▶ **Task instructions**: Copy out the entries below exactly as they stand, but only from the line containing "mapper. (R102) -/" through the line containing "(a.toNat ≤ 0x1FFF → busWrite".

▶ **Material shown**:
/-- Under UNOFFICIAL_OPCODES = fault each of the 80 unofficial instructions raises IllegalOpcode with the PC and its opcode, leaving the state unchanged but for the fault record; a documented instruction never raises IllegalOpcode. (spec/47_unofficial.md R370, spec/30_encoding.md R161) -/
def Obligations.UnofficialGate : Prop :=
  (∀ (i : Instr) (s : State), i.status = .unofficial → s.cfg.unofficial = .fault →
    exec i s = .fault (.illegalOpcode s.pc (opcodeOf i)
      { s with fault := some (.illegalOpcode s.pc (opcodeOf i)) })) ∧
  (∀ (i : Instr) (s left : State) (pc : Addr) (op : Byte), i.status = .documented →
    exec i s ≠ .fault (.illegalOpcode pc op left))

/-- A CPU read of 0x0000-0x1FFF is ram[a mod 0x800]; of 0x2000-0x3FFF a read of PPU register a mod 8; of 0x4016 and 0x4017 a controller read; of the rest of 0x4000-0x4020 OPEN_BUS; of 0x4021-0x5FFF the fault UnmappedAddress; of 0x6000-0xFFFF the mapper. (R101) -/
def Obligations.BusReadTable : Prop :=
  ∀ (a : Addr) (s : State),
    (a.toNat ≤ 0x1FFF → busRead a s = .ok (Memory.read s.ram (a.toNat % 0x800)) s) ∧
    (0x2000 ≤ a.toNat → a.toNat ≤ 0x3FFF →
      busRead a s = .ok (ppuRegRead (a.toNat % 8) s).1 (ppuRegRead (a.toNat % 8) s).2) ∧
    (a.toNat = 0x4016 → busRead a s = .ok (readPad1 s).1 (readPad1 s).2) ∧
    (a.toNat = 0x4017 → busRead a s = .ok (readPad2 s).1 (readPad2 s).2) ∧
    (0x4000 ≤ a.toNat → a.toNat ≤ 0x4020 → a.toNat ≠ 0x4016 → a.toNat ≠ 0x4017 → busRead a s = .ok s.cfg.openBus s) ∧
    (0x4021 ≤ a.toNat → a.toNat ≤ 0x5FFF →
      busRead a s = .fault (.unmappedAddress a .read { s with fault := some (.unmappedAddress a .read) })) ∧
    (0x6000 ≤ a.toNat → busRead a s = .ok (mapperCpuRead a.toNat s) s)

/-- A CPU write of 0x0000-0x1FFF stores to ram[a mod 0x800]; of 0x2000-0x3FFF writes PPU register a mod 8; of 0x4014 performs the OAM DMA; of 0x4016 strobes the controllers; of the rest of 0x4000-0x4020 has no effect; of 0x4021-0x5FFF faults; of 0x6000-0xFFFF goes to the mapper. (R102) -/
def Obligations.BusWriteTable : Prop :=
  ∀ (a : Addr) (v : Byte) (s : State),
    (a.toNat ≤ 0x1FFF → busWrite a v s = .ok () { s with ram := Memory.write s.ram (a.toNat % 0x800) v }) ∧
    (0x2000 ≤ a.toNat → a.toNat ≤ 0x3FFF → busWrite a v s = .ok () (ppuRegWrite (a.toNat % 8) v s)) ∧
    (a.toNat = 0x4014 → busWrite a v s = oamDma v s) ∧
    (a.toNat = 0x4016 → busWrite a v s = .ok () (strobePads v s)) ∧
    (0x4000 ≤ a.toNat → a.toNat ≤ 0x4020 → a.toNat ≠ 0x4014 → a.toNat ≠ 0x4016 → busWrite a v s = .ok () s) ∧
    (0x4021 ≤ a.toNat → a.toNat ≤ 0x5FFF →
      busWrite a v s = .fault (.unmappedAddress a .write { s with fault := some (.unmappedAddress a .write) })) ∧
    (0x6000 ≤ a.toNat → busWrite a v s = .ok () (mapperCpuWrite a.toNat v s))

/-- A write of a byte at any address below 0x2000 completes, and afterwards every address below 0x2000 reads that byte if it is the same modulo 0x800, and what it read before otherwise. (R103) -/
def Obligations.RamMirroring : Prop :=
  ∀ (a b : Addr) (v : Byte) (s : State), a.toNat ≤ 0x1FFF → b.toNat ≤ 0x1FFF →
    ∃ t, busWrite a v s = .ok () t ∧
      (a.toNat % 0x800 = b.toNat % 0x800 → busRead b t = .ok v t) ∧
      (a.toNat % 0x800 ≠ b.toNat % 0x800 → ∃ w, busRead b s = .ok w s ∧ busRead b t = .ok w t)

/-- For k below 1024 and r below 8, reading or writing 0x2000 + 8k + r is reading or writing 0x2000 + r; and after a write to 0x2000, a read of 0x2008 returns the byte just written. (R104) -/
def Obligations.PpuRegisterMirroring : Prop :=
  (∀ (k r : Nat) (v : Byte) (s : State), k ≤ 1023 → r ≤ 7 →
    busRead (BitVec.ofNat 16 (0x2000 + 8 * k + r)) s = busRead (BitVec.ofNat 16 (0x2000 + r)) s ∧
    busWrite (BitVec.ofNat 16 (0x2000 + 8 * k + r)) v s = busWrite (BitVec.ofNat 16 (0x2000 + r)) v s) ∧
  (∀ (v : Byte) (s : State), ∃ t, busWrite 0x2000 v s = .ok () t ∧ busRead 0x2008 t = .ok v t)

▶ **Written answer**:
/-- A CPU write of 0x0000-0x1FFF stores to ram[a mod 0x800]; of 0x2000-0x3FFF writes PPU register a mod 8; of 0x4014 performs the OAM DMA; of 0x4016 strobes the controllers; of the rest of 0x4000-0x4020 has no effect; of 0x4021-0x5FFF faults; of 0x6000-0xFFFF goes to the mapper. (R102) -/
def Obligations.BusWriteTable : Prop :=
  ∀ (a : Addr) (v : Byte) (s : State),
    (a.toNat ≤ 0x1FFF → busWrite a v s = .ok () { s with ram := Memory.write s.ram (a.toNat % 0x800) v }) ∧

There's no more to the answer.